Graph Convolutional Networks

Graph Convolutional Networks (GCN) is a typical example of spectral-based graph filters. A multi-layer GCN is considered with the following layer-wise propagation rule using spectral graph theory:

\[\mathbf{H}^{(l)} = \sigma( {\tilde{D}}^{-\frac{1}{2}}{\tilde{A}}{\tilde{D}}^{-\frac{1}{2}} \mathbf{H}^{(l-1)} \mathbf{W}^{(l-1)})\]

Here, \(\mathbf{W}^{(l-1)}\) is a layer-specific trainable weight matrix and \(\sigma(\cdot)\) denotes an activation function. \(\mathbf{H}^{(l)} \in \mathbb{R}^{n \times d}\) is the activated node embeddings at \((l-1)\)-th layer.

4.1.1 GCN Module Construction Function

The construction function performs the following steps:

  1. Set options.

  2. Register learnable parameters or submodules (GCNLayer).

class GCN(GNNBase):
        def __init__(self,
                     num_layers,
                     input_size,
                     hidden_size,
                     output_size,
                     direction_option='bi_sep',
                     feat_drop=0.,
                     gcn_norm='both',
                     weight=True,
                     bias=True,
                     activation=None,
                     allow_zero_in_degree=False,
                     use_edge_weight=False,
                     residual=True):
            super(GCN, self).__init__()
            self.num_layers = num_layers
            self.direction_option = direction_option
            self.gcn_layers = nn.ModuleList()
            assert self.num_layers > 0
            self.use_edge_weight = use_edge_weight

            if isinstance(hidden_size, int):
                hidden_size = [hidden_size] * (self.num_layers - 1)

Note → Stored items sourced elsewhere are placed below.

-- ==== Sys2Proof/Laws/Picture.lean ====
section
/-! SUPPORT. The PPU address space and the register handlers: where they read and write, and that each keeps the picture
unit's invariant. -/

namespace Sys2Proof.Machine

theorem ntIndex_lt (m : Mirroring) (a : PpuAddr) : ntIndex m a < 0x800 := by
  cases m <;> simp only [ntIndex] <;> omega

theorem palIndex_lt (a : PpuAddr) : palIndex a < 0x20 := by
  unfold palIndex
  simp only
  split_ifs <;> omega

/-- `pal_index` never gives one of the four mirrored places (20_memory.md rule R135). -/
theorem palIndex_not_mirror (a : PpuAddr) :
    palIndex a ≠ 0x10 ∧ palIndex a ≠ 0x14 ∧ palIndex a ≠ 0x18 ∧ palIndex a ≠ 0x1C := by
  unfold palIndex
  simp only
  split_ifs <;> omega

/-! ### The three regions of the PPU space -/

section Regions

variable (c : Cartridge) (u : Ppu) (open7 v : Byte) {a : PpuAddr}

theorem ppuRead_chr (h : a.toNat < 0x2000) : ppuRead c u open7 a = Memory.read 0 c.chr a.toNat := by
  unfold ppuRead; rw [if_pos h]

theorem ppuRead_nametable (h : 0x2000 ≤ a.toNat) (h' : a.toNat < 0x3F00) :
    ppuRead c u open7 a = Memory.read 0 u.vram (ntIndex c.mirroring a) := by
  unfold ppuRead; rw [if_neg (by omega), if_pos h']

theorem ppuRead_palette (h : 0x3F00 ≤ a.toNat) :
    ppuRead c u open7 a = (Memory.read 0 u.palette (palIndex a)).setWidth 8 ||| (open7 &&& 0xC0#8) := by
  unfold ppuRead; rw [if_neg (by omega), if_neg (by omega)]; rfl

theorem ppuWrite_chr (h : a.toNat < 0x2000) : ppuWrite c u a v = u := by unfold ppuWrite; rw [if_pos h]

theorem ppuWrite_nametable (h : 0x2000 ≤ a.toNat) (h' : a.toNat < 0x3F00) :
    ppuWrite c u a v = { u with vram := Memory.write 0 u.vram (ntIndex c.mirroring a) v } := by
  unfold ppuWrite; rw [if_neg (by omega), if_pos h']

theorem ppuWrite_palette (h : 0x3F00 ≤ a.toNat) :
    ppuWrite c u a v = { u with palette := Memory.write 0 u.palette (palIndex a) (v.setWidth 6) } := by
  unfold ppuWrite; rw [if_neg (by omega), if_neg (by omega)]

end Regions

theorem bytesWf_write {n : Nat} {m : Memory Byte} {k : Nat} (v : Byte) (hk : k < n) (h : bytesWf n m = true) :
    bytesWf n (Memory.write 0 m k v) = true := by
  simp only [bytesWf, Bool.and_eq_true] at h ⊢
  exact ⟨Memory.write_wf _ _ _ _ h.1, Memory.write_below _ _ _ _ _ hk h.2⟩

theorem paletteWf_write {p : Memory Colour} (a : PpuAddr) (v : Colour) (h : paletteWf p = true) :
    paletteWf (Memory.write 0 p (palIndex a) v) = true := by
  simp only [paletteWf, Bool.and_eq_true] at h ⊢
  exact ⟨Memory.write_wf _ _ _ _ h.1, Memory.write_below _ _ _ _ _ (palIndex_lt a) h.2⟩

theorem Frame.setPixel_wf {f : Frame} {y x : Nat} (p : Pixel) (hy : y < 240) (hx : x < 256) (h : Frame.wf f = true) :
    Frame.wf (Frame.setPixel f y x p) = true := by
  simp only [Frame.wf, Bool.and_eq_true] at h ⊢
  have hrow : Memory.wf 0 (Memory.read [] f y) = true ∧ Memory.below 256 (Memory.read [] f y) = true := by
    rcases Memory.read_mem [] f y with h' | h'
    · rw [h']; exact ⟨rfl, rfl⟩
    · simpa using (List.all_eq_true.1 h.2) _ h'
  refine ⟨⟨Memory.write_wf _ _ _ _ h.1.1, Memory.write_below _ _ _ _ _ hy h.1.2⟩, ?_⟩
  refine Memory.write_all _ _ _ _ _ (fun _ => ?_) h.2
  simp only [Bool.and_eq_true]
  exact ⟨Memory.write_wf _ _ _ _ hrow.1, Memory.write_below _ _ _ _ _ hx hrow.2⟩

/-- A pixel written is the pixel read back. -/
theorem Frame.pixelAt_setPixel_self (f : Frame) (y x : Nat) (p : Pixel) : (f.setPixel y x p).pixelAt y x = p := by
  simp [Frame.pixelAt, Frame.setPixel]

/-- A pixel written leaves every other pixel alone. -/
theorem Frame.pixelAt_setPixel_other (f : Frame) (y x y' x' : Nat) (p : Pixel) (h : y' ≠ y ∨ x' ≠ x) :
    (f.setPixel y x p).pixelAt y' x' = f.pixelAt y' x' := by
  unfold Frame.pixelAt Frame.setPixel
  by_cases hy : y' = y
  · subst hy
    rw [Memory.read_write_self, Memory.read_write_other _ _ _ _ _ (h.resolve_left (by simp))]
  · rw [Memory.read_write_other _ _ _ _ _ hy]

theorem ppuWrite_inv {u : Ppu} (c : Cartridge) (a : PpuAddr) (v : Byte) (h : u.Inv) : (ppuWrite c u a v).Inv := by
  unfold ppuWrite
  split_ifs
  · exact h
  · exact { h with vram := bytesWf_write v (ntIndex_lt _ _) h.vram }
  · exact { h with palette := paletteWf_write a _ h.palette }

theorem bumpV_inv {u : Ppu} (h : u.Inv) : u.bumpV.Inv := { h with }

/-- Every register write keeps the invariant. -/
theorem writeReg_inv {u : Ppu} (c : Cartridge) (n : Nat) (d : Byte) (h : u.Inv) : (Ppu.writeReg c u n d).Inv := by
  unfold Ppu.writeReg
  split
  · exact { h with }
  · exact { h with }
  · exact { h with }
  · exact { h with oam := bytesWf_write d u.oamAddr.isLt h.oam }
  · unfold Ppu.writeScroll; split_ifs <;> exact { h with }
  · unfold Ppu.writeAddr; split_ifs <;> exact { h with }
  · exact bumpV_inv (ppuWrite_inv c _ d h)
  · exact h

theorem afterStatusRead_inv {u : Ppu} (h : u.Inv) : u.afterStatusRead.Inv := { h with }

theorem afterDataRead_inv {u : Ppu} (c : Cartridge) (h : u.Inv) : (Ppu.afterDataRead c u).Inv :=
  bumpV_inv (u := { u with readBuffer := Ppu.refillByte c u }) { h with }

/-- What rendering takes from the palette is a PPU read with the open bits masked away, whatever they are
(60_exceptions.md rules R378, R385). -/
theorem paletteAt_eq_ppuRead (c : Cartridge) (u : Ppu) (open7 : Byte) (a : PpuAddr) (h : 0x3F00 ≤ a.toNat) :
    (u.paletteAt a).setWidth 8 = ppuRead c u open7 a &&& 0x3F#8 := by
  unfold ppuRead
  rw [if_neg (by omega), if_neg (by omega)]
  ext i hi
  have : i = 0 ∨ i = 1 ∨ i = 2 ∨ i = 3 ∨ i = 4 ∨ i = 5 ∨ i = 6 ∨ i = 7 := by omega
  rcases this with rfl | rfl | rfl | rfl | rfl | rfl | rfl | rfl <;> simp

end Sys2Proof.Machine
end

            if self.num_layers > 1:
                # input projection
                self.gcn_layers.append(GCNLayer(input_size,
                                                hidden_size[0],
                                                direction_option=self.direction_option,
                                                feat_drop=feat_drop,
                                                gcn_norm=gcn_norm,
                                                weight=weight,
                                                bias=bias,
                                                activation=activation,
                                                allow_zero_in_degree=allow_zero_in_degree,
                                                residual=residual))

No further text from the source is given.